The problem: Each entry needs to be retyped exactly.

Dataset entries
========================================
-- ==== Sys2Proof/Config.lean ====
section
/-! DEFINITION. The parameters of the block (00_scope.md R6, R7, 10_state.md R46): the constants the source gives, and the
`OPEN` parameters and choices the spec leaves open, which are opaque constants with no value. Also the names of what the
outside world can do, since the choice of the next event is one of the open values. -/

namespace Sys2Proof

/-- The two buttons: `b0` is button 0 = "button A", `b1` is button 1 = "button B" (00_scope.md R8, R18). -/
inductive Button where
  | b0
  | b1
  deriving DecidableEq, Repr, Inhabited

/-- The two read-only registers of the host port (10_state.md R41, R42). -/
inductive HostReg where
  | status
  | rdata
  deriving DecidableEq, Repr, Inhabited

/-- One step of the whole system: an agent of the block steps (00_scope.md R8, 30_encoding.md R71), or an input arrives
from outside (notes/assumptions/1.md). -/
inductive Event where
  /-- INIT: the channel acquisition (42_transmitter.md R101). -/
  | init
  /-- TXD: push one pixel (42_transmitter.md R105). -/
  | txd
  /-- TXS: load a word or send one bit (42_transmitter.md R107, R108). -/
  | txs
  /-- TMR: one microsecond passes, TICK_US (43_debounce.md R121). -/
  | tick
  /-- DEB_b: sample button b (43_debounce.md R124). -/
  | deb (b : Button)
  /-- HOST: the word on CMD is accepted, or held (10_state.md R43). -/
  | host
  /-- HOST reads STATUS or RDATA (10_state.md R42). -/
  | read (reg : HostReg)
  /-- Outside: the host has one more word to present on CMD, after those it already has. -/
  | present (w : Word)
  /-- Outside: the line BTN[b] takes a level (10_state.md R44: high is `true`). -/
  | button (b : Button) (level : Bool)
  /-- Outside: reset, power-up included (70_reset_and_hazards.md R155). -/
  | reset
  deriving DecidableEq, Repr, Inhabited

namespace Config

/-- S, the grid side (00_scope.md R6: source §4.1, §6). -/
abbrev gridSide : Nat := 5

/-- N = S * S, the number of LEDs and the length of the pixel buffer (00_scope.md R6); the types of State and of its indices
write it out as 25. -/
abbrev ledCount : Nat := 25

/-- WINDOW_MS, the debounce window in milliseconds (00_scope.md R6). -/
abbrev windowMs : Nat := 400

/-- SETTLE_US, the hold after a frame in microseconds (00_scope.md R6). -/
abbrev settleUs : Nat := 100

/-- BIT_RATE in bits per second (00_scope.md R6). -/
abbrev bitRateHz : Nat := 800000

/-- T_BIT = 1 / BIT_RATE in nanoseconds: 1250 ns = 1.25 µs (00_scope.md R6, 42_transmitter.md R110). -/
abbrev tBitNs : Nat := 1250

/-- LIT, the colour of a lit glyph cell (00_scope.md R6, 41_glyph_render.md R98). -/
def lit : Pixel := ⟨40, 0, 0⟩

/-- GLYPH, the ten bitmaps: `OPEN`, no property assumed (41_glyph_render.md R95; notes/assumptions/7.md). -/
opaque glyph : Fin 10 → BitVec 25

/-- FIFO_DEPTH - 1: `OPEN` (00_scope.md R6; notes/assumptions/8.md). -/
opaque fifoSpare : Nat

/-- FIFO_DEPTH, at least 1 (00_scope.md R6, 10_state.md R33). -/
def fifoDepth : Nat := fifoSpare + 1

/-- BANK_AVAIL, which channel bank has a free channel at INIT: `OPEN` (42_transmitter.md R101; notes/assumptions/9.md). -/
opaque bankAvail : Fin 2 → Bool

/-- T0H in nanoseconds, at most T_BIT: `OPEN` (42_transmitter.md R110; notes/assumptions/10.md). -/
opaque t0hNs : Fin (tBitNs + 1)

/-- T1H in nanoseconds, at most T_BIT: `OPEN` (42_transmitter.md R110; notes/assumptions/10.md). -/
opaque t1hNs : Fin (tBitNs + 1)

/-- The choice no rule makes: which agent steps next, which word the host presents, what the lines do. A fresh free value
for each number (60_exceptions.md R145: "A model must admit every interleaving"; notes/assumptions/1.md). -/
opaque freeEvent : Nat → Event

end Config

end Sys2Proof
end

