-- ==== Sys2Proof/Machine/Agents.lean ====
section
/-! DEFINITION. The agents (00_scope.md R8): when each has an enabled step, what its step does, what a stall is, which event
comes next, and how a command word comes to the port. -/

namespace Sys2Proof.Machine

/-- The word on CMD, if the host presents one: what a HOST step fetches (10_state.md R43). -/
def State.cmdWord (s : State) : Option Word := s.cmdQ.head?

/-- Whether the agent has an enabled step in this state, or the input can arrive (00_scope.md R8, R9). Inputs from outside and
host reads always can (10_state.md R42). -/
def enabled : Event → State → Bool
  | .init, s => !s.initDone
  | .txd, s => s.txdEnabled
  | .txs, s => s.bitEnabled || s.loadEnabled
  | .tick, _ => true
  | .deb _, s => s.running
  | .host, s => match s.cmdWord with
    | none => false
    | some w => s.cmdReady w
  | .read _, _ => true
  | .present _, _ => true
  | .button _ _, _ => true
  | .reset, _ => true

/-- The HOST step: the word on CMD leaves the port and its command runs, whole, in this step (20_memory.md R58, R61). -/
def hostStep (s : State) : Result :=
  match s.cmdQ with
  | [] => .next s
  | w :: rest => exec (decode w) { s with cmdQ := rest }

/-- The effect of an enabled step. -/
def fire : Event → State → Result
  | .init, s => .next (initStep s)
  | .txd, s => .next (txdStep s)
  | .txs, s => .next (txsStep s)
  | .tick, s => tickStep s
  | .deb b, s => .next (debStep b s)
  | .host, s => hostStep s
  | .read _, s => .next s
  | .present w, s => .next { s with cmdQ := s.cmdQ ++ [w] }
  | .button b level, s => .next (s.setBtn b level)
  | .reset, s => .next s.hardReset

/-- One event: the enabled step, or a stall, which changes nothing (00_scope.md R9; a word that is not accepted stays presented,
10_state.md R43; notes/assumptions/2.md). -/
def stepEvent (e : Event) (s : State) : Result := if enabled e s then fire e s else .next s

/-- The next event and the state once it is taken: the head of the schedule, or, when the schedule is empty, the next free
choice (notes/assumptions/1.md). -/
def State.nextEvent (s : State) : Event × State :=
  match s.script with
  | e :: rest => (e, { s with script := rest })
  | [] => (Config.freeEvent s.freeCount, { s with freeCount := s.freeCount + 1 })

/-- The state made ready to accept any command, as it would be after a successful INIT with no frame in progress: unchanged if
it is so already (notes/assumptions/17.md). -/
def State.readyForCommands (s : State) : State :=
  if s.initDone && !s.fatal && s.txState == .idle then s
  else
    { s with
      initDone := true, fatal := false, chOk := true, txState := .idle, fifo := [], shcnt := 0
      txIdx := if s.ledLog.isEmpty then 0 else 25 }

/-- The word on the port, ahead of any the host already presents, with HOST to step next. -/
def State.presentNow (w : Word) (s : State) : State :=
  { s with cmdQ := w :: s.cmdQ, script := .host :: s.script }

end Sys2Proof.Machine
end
========================================
Finished exercise:
-- ==== Sys2Proof/Config.lean ====
section
/-! DEFINITION. The parameters of the block (00_scope.md R6, R7, 10_state.md R46): the constants the source gives, and the
`OPEN` parameters and choices the spec leaves open, which are opaque constants with no value. Also the names of what the
outside world can do, since the choice of the next event is one of the open values. -/

namespace Sys2Proof

/-- The two buttons: `b0` is button 0 = "button A", `b1` is button 1 = "button B" (00_scope.md R8, R18). -/
inductive Button where
  | b0
  | b1
  deriving DecidableEq, Repr, Inhabited

/-- The two read-only registers of the host port (10_state.md R41, R42). -/
inductive HostReg where
  | status
  | rdata
  deriving DecidableEq, Repr, Inhabited

/-- One step of the whole system: an agent of the block steps (00_scope.md R8, 30_encoding.md R71), or an input arrives
from outside (notes/assumptions/1.md). -/
inductive Event where
  /-- INIT: the channel acquisition (42_transmitter.md R101). -/
  | init
  /-- TXD: push one pixel (42_transmitter.md R105). -/
  | txd
  /-- TXS: load a word or send one bit (42_transmitter.md R107, R108). -/
  | txs
  /-- TMR: one microsecond passes, TICK_US (43_debounce.md R121). -/
  | tick
  /-- DEB_b: sample button b (43_debounce.md R124). -/
  | deb (b : Button)
  /-- HOST: the word on CMD is accepted, or held (10_state.md R43). -/
  | host
  /-- HOST reads STATUS or RDATA (10_state.md R42). -/
  | read (reg : HostReg)
  /-- Outside: the host has one more word to present on CMD, after those it already has. -/
  | present (w : Word)
  /-- Outside: the line BTN[b] takes a level (10_state.md R44: high is `true`). -/
  | button (b : Button) (level : Bool)
  /-- Outside: reset, power-up included (70_reset_and_hazards.md R155). -/
  | reset
  deriving DecidableEq, Repr, Inhabited

namespace Config

/-- S, the grid side (00_scope.md R6: source §4.1, §6). -/
abbrev gridSide : Nat := 5

/-- N = S * S, the number of LEDs and the length of the pixel buffer (00_scope.md R6); the types of State and of its indices
write it out as 25. -/
abbrev ledCount : Nat := 25

/-- WINDOW_MS, the debounce window in milliseconds (00_scope.md R6). -/
abbrev windowMs : Nat := 400

/-- SETTLE_US, the hold after a frame in microseconds (00_scope.md R6). -/
abbrev settleUs : Nat := 100

/-- BIT_RATE in bits per second (00_scope.md R6). -/
abbrev bitRateHz : Nat := 800000

/-- T_BIT = 1 / BIT_RATE in nanoseconds: 1250 ns = 1.25 µs (00_scope.md R6, 42_transmitter.md R110). -/
abbrev tBitNs : Nat := 1250

/-- LIT, the colour of a lit glyph cell (00_scope.md R6, 41_glyph_render.md R98). -/
def lit : Pixel := ⟨40, 0, 0⟩

/-- GLYPH, the ten bitmaps: `OPEN`, no property assumed (41_glyph_render.md R95; notes/assumptions/7.md). -/
opaque glyph : Fin 10 → BitVec 25

/-- FIFO_DEPTH - 1: `OPEN` (00_scope.md R6; notes/assumptions/8.md). -/
opaque fifoSpare : Nat

/-- FIFO_DEPTH, at least 1 (00_scope.md R6, 10_state.md R33). -/
def fifoDepth : Nat := fifoSpare + 1

/-- BANK_AVAIL, which channel bank has a free channel at INIT: `OPEN` (42_transmitter.md R101; notes/assumptions/9.md). -/
opaque bankAvail : Fin 2 → Bool

/-- T0H in nanoseconds, at most T_BIT: `OPEN` (42_transmitter.md R110; notes/assumptions/10.md). -/
opaque t0hNs : Fin (tBitNs + 1)

/-- T1H in nanoseconds, at most T_BIT: `OPEN` (42_transmitter.md R110; notes/assumptions/10.md). -/
opaque t1hNs : Fin (tBitNs + 1)

/-- The choice no rule makes: which agent steps next, which word the host presents, what the lines do. A fresh free value
for each number (60_exceptions.md R145: "A model must admit every interleaving"; notes/assumptions/1.md). -/
opaque freeEvent : Nat → Event

end Config

end Sys2Proof
end

-- ==== Sys2Proof/Machine/Agents.lean ====
section
/-! DEFINITION. The agents (00_scope.md R8): when each has an enabled step, what its step does, what a stall is, which event
comes next, and how a command word comes to the port. -/

namespace Sys2Proof.Machine

/-- The word on CMD, if the host presents one: what a HOST step fetches (10_state.md R43). -/
def State.cmdWord (s : State) : Option Word := s.cmdQ.head?

/-- Whether the agent has an enabled step in this state, or the input can arrive (00_scope.md R8, R9). Inputs from outside and
host reads always can (10_state.md R42). -/
def enabled : Event → State → Bool
  | .init, s => !s.initDone
  | .txd, s => s.txdEnabled
  | .txs, s => s.bitEnabled || s.loadEnabled
  | .tick, _ => true
  | .deb _, s => s.running
  | .host, s => match s.cmdWord with
    | none => false
    | some w => s.cmdReady w
  | .read _, _ => true
  | .present _, _ => true
  | .button _ _, _ => true
  | .reset, _ => true

/-- The HOST step: the word on CMD leaves the port and its command runs, whole, in this step (20_memory.md R58, R61). -/
def hostStep (s : State) : Result :=
  match s.cmdQ with
  | [] => .next s
  | w :: rest => exec (decode w) { s with cmdQ := rest }

/-- The effect of an enabled step. -/
def fire : Event → State → Result
  | .init, s => .next (initStep s)
  | .txd, s => .next (txdStep s)
  | .txs, s => .next (txsStep s)
  | .tick, s => tickStep s
  | .deb b, s => .next (debStep b s)
  | .host, s => hostStep s
  | .read _, s => .next s
  | .present w, s => .next { s with cmdQ := s.cmdQ ++ [w] }
  | .button b level, s => .next (s.setBtn b level)
  | .reset, s => .next s.hardReset

/-- One event: the enabled step, or a stall, which changes nothing (00_scope.md R9; a word that is not accepted stays presented,
10_state.md R43; notes/assumptions/2.md). -/
def stepEvent (e : Event) (s : State) : Result := if enabled e s then fire e s else .next s

/-- The next event and the state once it is taken: the head of the schedule, or, when the schedule is empty, the next free
choice (notes/assumptions/1.md). -/
def State.nextEvent (s : State) : Event × State :=
  match s.script with
  | e :: rest => (e, { s with script := rest })
  | [] => (Config.freeEvent s.freeCount, { s with freeCount := s.freeCount + 1 })

/-- The state made ready to accept any command, as it would be after a successful INIT with no frame in progress: unchanged if
it is so already (notes/assumptions/17.md). -/
def State.readyForCommands (s : State) : State :=
  if s.initDone && !s.fatal && s.txState == .idle then s
  else
    { s with
      initDone := true, fatal := false, chOk := true, txState := .idle, fifo := [], shcnt := 0
      txIdx := if s.ledLog.isEmpty then 0 else 25 }

/-- The word on the port, ahead of any the host already presents, with HOST to step next. -/
def State.presentNow (w : Word) (s : State) : State :=
  { s with cmdQ := w :: s.cmdQ, script := .host :: s.script }

end Sys2Proof.Machine
end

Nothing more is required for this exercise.